Directions for this task |
Please write out every entry below, word for word.

[Collected data]
Content starts

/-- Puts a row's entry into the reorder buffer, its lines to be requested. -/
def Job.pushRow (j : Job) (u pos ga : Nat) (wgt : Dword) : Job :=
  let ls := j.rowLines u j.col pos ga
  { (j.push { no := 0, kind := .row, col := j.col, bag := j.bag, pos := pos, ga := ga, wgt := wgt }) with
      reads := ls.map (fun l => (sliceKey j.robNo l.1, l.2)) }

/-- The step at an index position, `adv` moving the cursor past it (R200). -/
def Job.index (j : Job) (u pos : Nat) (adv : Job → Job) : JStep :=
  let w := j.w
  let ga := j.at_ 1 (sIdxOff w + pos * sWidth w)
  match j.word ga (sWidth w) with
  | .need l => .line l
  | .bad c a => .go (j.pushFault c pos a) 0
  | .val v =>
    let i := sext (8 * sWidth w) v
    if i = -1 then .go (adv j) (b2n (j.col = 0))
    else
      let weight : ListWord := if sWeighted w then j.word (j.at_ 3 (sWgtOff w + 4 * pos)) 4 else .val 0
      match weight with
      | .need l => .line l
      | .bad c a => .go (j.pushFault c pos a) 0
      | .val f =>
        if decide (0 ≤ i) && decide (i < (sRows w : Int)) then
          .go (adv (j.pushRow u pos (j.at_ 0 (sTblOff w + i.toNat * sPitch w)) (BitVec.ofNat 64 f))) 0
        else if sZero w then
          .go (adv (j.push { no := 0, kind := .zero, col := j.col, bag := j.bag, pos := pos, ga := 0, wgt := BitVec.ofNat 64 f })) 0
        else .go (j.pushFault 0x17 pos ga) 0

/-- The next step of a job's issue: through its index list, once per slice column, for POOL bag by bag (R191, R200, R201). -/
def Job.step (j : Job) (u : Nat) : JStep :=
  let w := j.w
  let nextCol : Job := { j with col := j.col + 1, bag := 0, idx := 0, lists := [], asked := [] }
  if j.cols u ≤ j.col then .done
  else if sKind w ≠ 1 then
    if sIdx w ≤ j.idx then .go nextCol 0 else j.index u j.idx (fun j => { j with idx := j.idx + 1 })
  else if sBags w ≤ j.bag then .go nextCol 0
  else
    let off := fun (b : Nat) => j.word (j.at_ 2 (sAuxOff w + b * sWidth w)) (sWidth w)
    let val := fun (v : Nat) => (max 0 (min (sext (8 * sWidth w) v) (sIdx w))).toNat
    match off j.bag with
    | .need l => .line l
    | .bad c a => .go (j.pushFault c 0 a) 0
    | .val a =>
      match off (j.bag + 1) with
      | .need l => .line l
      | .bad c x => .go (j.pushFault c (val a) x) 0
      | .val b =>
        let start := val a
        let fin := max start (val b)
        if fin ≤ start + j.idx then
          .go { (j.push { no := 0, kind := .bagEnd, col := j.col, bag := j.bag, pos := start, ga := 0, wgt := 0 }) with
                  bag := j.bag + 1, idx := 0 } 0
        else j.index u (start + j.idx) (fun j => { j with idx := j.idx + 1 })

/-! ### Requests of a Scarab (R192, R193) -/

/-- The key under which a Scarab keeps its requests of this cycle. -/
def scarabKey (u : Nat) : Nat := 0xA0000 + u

Content ends

Exercise response |
/-- Puts a row's entry into the reorder buffer, its lines to be requested. -/
def Job.pushRow (j : Job) (u pos ga : Nat) (wgt : Dword) : Job :=
  let ls := j.rowLines u j.col pos ga
  { (j.push { no := 0, kind := .row, col := j.col, bag := j.bag, pos := pos, ga := ga, wgt := wgt }) with
      reads := ls.map (fun l => (sliceKey j.robNo l.1, l.2)) }

/-- The step at an index position, `adv` moving the cursor past it (R200). -/
def Job.index (j : Job) (u pos : Nat) (adv : Job → Job) : JStep :=
  let w := j.w
  let ga := j.at_ 1 (sIdxOff w + pos * sWidth w)
  match j.word ga (sWidth w) with
  | .need l => .line l
  | .bad c a => .go (j.pushFault c pos a) 0
  | .val v =>
    let i := sext (8 * sWidth w) v
    if i = -1 then .go (adv j) (b2n (j.col = 0))
    else
      let weight : ListWord := if sWeighted w then j.word (j.at_ 3 (sWgtOff w + 4 * pos)) 4 else .val 0
      match weight with
      | .need l => .line l
      | .bad c a => .go (j.pushFault c pos a) 0
      | .val f =>
        if decide (0 ≤ i) && decide (i < (sRows w : Int)) then
          .go (adv (j.pushRow u pos (j.at_ 0 (sTblOff w + i.toNat * sPitch w)) (BitVec.ofNat 64 f))) 0
        else if sZero w then
          .go (adv (j.push { no := 0, kind := .zero, col := j.col, bag := j.bag, pos := pos, ga := 0, wgt := BitVec.ofNat 64 f })) 0
        else .go (j.pushFault 0x17 pos ga) 0

/-- The next step of a job's issue: through its index list, once per slice column, for POOL bag by bag (R191, R200, R201). -/
def Job.step (j : Job) (u : Nat) : JStep :=
  let w := j.w
  let nextCol : Job := { j with col := j.col + 1, bag := 0, idx := 0, lists := [], asked := [] }
  if j.cols u ≤ j.col then .done
  else if sKind w ≠ 1 then
    if sIdx w ≤ j.idx then .go nextCol 0 else j.index u j.idx (fun j => { j with idx := j.idx + 1 })
  else if sBags w ≤ j.bag then .go nextCol 0
  else
    let off := fun (b : Nat) => j.word (j.at_ 2 (sAuxOff w + b * sWidth w)) (sWidth w)
    let val := fun (v : Nat) => (max 0 (min (sext (8 * sWidth w) v) (sIdx w))).toNat
    match off j.bag with
    | .need l => .line l
    | .bad c a => .go (j.pushFault c 0 a) 0
    | .val a =>
      match off (j.bag + 1) with
      | .need l => .line l
      | .bad c x => .go (j.pushFault c (val a) x) 0
      | .val b =>
        let start := val a
        let fin := max start (val b)
        if fin ≤ start + j.idx then
          .go { (j.push { no := 0, kind := .bagEnd, col := j.col, bag := j.bag, pos := start, ga := 0, wgt := 0 }) with
                  bag := j.bag + 1, idx := 0 } 0
        else j.index u (start + j.idx) (fun j => { j with idx := j.idx + 1 })

/-! ### Requests of a Scarab (R192, R193) -/

/-- The key under which a Scarab keeps its requests of this cycle. -/
def scarabKey (u : Nat) : Nat := 0xA0000 + u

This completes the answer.